-- ==== Sys2Proof/Machine/Settle.lean ====
section
/-!
DEFINITION. Sys2Proof/Machine/Settle.lean: the class actions of the occurrences of one command (R43, R44, R46), taken in the
order of the occurrences once the command's own effect is complete (log entry 17).
-/

namespace Sys2Proof.Machine

/-- The action that the class of an occurrence asks for (R44); a Non-maskable event has the action of its chapter. -/
def State.takeAction (s : State) (o : Occ) : State :=
  if o.ev = Ev.CLK_FAIL then s.clkFailAction
  else if o.ev = Ev.CLK_RC_LOST then s.rcLostAction
  else if o.ev = Ev.CLK_BROWNOUT then s.brownoutAction
  else if o.cls = 2 then
    match o.ctx with
    | some c => s.abortCtx c (some o.ev)
    | none => s.abortAll (some o.ev)
  else if o.cls = 3 then (s.enterHold 1 o.ev.page).abortAll (some o.ev)
  else s

/-- Take the actions that are due; those of the occurrences they cause follow. Once none is due the records that have been
made are written (R303), then those of a top-up that has left EXPOSING become TOPPED (R305), which may raise more. -/
def State.takeActions (s : State) : Nat → State
  | 0 => s
  | n + 1 =>
    match s.due with
    | [] =>
      if !s.ledger.fresh.isEmpty then s.writeFresh.takeActions n
      else if !s.ledger.topping.isEmpty then s.topAll.takeActions n
      else s
    | os => (os.foldl (fun (a : State) o => a.takeAction o) { s with due := [], recent := s.recent ++ os }).takeActions n

/-- Blocks that stayed ungated for a stripe are gated once no context is PRIMING or EXPOSING (R393). -/
def State.gateAgain (s : State) : State := if s.running then s else s.updClk fun c => { c with ungated := 0 }

/-- The occurrences of earlier commands stay only where they are of the same cycle (log entry 1). -/
def State.openCycle (s : State) : State := { s with recent := if s.cyc.same then s.recent else [] }

/-- What a command has written of the logs and lookups of region 5 takes the errors of the bytes with it (R354). -/
def State.logsWritten (s : State) : State := if s.cyc.seen = s.seenNow then s else s.rewrites 5

/-- The command has ended: what the next one may share its cycle with (log entry 1), and what region 5 holds. -/
def State.closeCycle (s : State) : State :=
  let s1 := s.logsWritten
  { s1 with cyc := ⟨false, (if s.cyc.same then s.cyc.incs else []) ++ s.cyc.incsNow, [], s.seenNow⟩, due := [] }

/-- The end of a command: BAR2 requests and DMA data that waited for DRAM (R394), requests of the host interface that wait
(log entry 50), class actions (R44), blocks that stayed ungated for a stripe that has ended (R393), and the perturbations of
a gated test block (R403). -/
def State.settle (s : State) : State :=
  (s.bar2Flush.dmaFlush.issueHeld.openCycle.takeActions 16).gateAgain.testGate.closeCycle

end Sys2Proof.Machine
end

What you should do
With the first line being the one containing "def State.gateAgain (s" and the last line the one containing "s1 with cyc", transcribe exactly the lines above that fall in that range.

Answer box
def State.gateAgain (s : State) : State := if s.running then s else s.updClk fun c => { c with ungated := 0 }

/-- The occurrences of earlier commands stay only where they are of the same cycle (log entry 1). -/
def State.openCycle (s : State) : State := { s with recent := if s.cyc.same then s.recent else [] }

/-- What a command has written of the logs and lookups of region 5 takes the errors of the bytes with it (R354). -/
def State.logsWritten (s : State) : State := if s.cyc.seen = s.seenNow then s else s.rewrites 5

/-- The command has ended: what the next one may share its cycle with (log entry 1), and what region 5 holds. -/
def State.closeCycle (s : State) : State :=
  let s1 := s.logsWritten
  { s1 with cyc := ⟨false, (if s.cyc.same then s.cyc.incs else []) ++ s.cyc.incsNow, [], s.seenNow⟩, due := [] }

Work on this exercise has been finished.